本申请实施例涉及显示技术领域,特别涉及一种图像数据传输方法、装置、终端及介质。
随着显示屏技术的不断发展,越来越多能够支持高刷新频率显示的显示屏应运而生,在运行高帧率应用程序或在滑动操作过程中,通过将显示屏设置为高刷新频率模式能够提高画面的流畅度。
对于采用应用处理器(Application Processor,AP)-显示驱动芯片(Display Driver Integrated Circuit,DDIC)-显示面板(Panel)驱动架构的显示屏,图像显示过程中,DDIC根据AP的输出帧率(即输出图像数据的速率)自适应调整刷新频率,实现自适应变频。

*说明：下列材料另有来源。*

-- ==== Sys2Proof/Machine/Life.lean ====
section
/-!
DEFINITION. What a team and its launch hold: banks and images on cores (15 R313, R317, 20 R349, R350), the counts of a
launch (15 R318, 16 R334), the end of a team (15 R325, 21 R354), swap-out and restore (21 R356 to R360).
-/
namespace Sys2Proof.Machine

/-! ## Launch records (16 R330) and kernel descriptors (16 R331) -/

/-- Word `w` of a launch record or kernel descriptor. -/
def recWord (r : BitVec 1024) (w : Nat) : Nat := bits r.toNat (64 * w) 64

def Launch.word (l : Launch) (w : Nat) : Nat := recWord l.record w
def Launch.ctx (l : Launch) : Nat := bits (l.word 12) 58 6
def Launch.recTenant (l : Launch) : Nat := bits (l.word 12) 54 4
def Launch.recQueue (l : Launch) : Nat := bits (l.word 12) 51 3
def Launch.prio (l : Launch) : Nat := bits (l.word 12) 48 3
def Launch.paired (l : Launch) : Bool := bitAt (l.word 12) 47
def Launch.preempt (l : Launch) : Bool := bitAt (l.word 12) 46
def Launch.nx (l : Launch) : Nat := bits (l.word 1) 0 32
def Launch.ny (l : Launch) : Nat := bits (l.word 1) 32 32
def Launch.nz (l : Launch) : Nat := bits (l.word 2) 0 32
def Launch.prows (l : Launch) : Nat := bits (l.word 3) 60 4
def Launch.pcols (l : Launch) : Nat := bits (l.word 3) 56 4
def Launch.nstage (l : Launch) : Nat := bits (l.word 3) 52 4
def Launch.swt (l : Launch) (k : Nat) : Nat := bits (l.word 3) (20 + 4 * k) 4
def Launch.qcap (l : Launch) (k : Nat) : Nat := (if k < 5 then bits (l.word 4) (12 * k) 12 else bits (l.word 5) (12 * (k - 5)) 12) + 1
def Launch.cctr (l : Launch) : Nat := bits (l.word 10) 0 12
def Launch.hasCctr (l : Launch) : Bool := bitAt (l.word 10) 63
def Launch.caddr (l : Launch) : Word64 := BitVec.ofNat 64 (l.word 11)
def Launch.tag (l : Launch) : Nat := l.word 13

def Launch.kword (l : Launch) (w : Nat) : Nat := recWord l.kdesc w
def Launch.gang (l : Launch) : Bool := bitAt (l.kword 4) 44
/-- Lane words, registers / 8 and g of the kernel (16 R331). -/
def Launch.lanes (l : Launch) : Nat := bits (l.kword 4) 52 5 + 1
def Launch.nreg8 (l : Launch) : Nat := bits (l.kword 4) 47 5
def Launch.privg (l : Launch) : Nat := bits (l.kword 4) 45 2 + 1
def Launch.tpages (l : Launch) : Nat := bits (l.kword 4) 57 7
def Launch.stent (l : Launch) (k : Nat) : Nat := bits l.kdesc.toNat (8 * (0x28 + 4 * k)) 32

/-- Instances of each stage (15 R308). -/
def Launch.total (l : Launch) : Nat := l.nx * l.ny * l.nz

def State.launch? (s : State) (id : Nat) : Option Launch := s.launches.find? fun l => l.id == id
def State.onLaunch (s : State) (id : Nat) (f : Launch → Launch) : State :=
  { s with launches := s.launches.map fun l => if l.id = id then f l else l }

def StageRun.init : StageRun := { clusters := [], cores := [], next := 0, again := [], ended := 0, top := 0, opening := [] }

def Launch.stage (l : Launch) (k : Nat) : StageRun := l.stages.getD k StageRun.init
def Launch.onStage (l : Launch) (k : Nat) (f : StageRun → StageRun) : Launch :=
  { l with stages := l.stages.mapIdx fun i g => if i = k then f g else g }

/-! ## Banks and images -/

/-- Lowest start, a multiple of `align`, of a run of `n` FREE banks. -/
def Core.freeRun (c : Core) (n align : Nat) : Option Nat :=
  let free := c.freeBanks
  (List.range numBanks).find? fun b =>
    decide (b % align = 0 ∧ b + n ≤ numBanks) && (List.range n).all fun i => free.contains (b + i)

/-- Take a run of banks in a state, their rows cleared: the spec gives a fresh private region no contents (log 103). -/
def Core.take (c : Core) (b n : Nat) (st : BankState) : Core :=
  (List.range n).foldl (fun c i => (c.clearBank (b + i)).setBank (b + i) st) c

/-- Return a run of banks. -/
def Core.release (c : Core) (b n : Nat) : Core :=
  (List.range n).foldl (fun c i => (c.clearBank (b + i)).setBank (b + i) .free) c

/-- The copy of an image that a core holds. -/
def State.copyOn (s : State) (image core : Nat) : Option ImageCopy :=
  s.copies.find? fun c => decide (c.image = image ∧ c.core = core)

然而,由于AP的输出帧率会在一定范围内波动,因此会导致DDIC的刷新频率波动,当刷新频率发生跳变时,比如刷新频率由45Hz跳变为72Hz时,会出现画面闪烁和抖动的问题,影响图像显示质量。
发明内容
本申请实施例提供了一种图像数据传输方法、装置、终端及介质。所述技术方案如下:
一方面,本申请实施例提供了一种图像数据传输方法,用于AP,所述方法包括:
向DDIC传输第m帧图像数据,m为正整数;
确定显示第m-n至第m-1帧图像时所述DDIC的历史刷新频率,n为小于m且大于等于2的整数;
在满足所述历史刷新频率满足送显延迟条件的情况下,对第m+1帧图像数据进行送显延迟操作,所述送显延迟操作用于延迟向所述DDIC传输所述第m+1帧图像数据;
在完成所述送显延迟操作的情况下,向所述DDIC传输所述第m+1帧图像数据。
另一方面,本申请实施例提供了一种图像数据传输装置,所述装置包括:
传输模块,用于向DDIC传输第m帧图像数据,m为正整数;
第一确定模块,用于确定显示第m-n至第m-1帧图像时所述DDIC的历史刷新频率,n为小于m且大于等于2的整数;
延迟模块,用于在满足所述历史刷新频率满足送显延迟条件的情况下,对第m+1帧图像 数据进行送显延迟操作,所述送显延迟操作用于延迟向所述DDIC传输所述第m+1帧图像数据;
所述传输模块,还用于在完成所述送显延迟操作的情况下,向所述DDIC传输所述第m+1帧图像数据。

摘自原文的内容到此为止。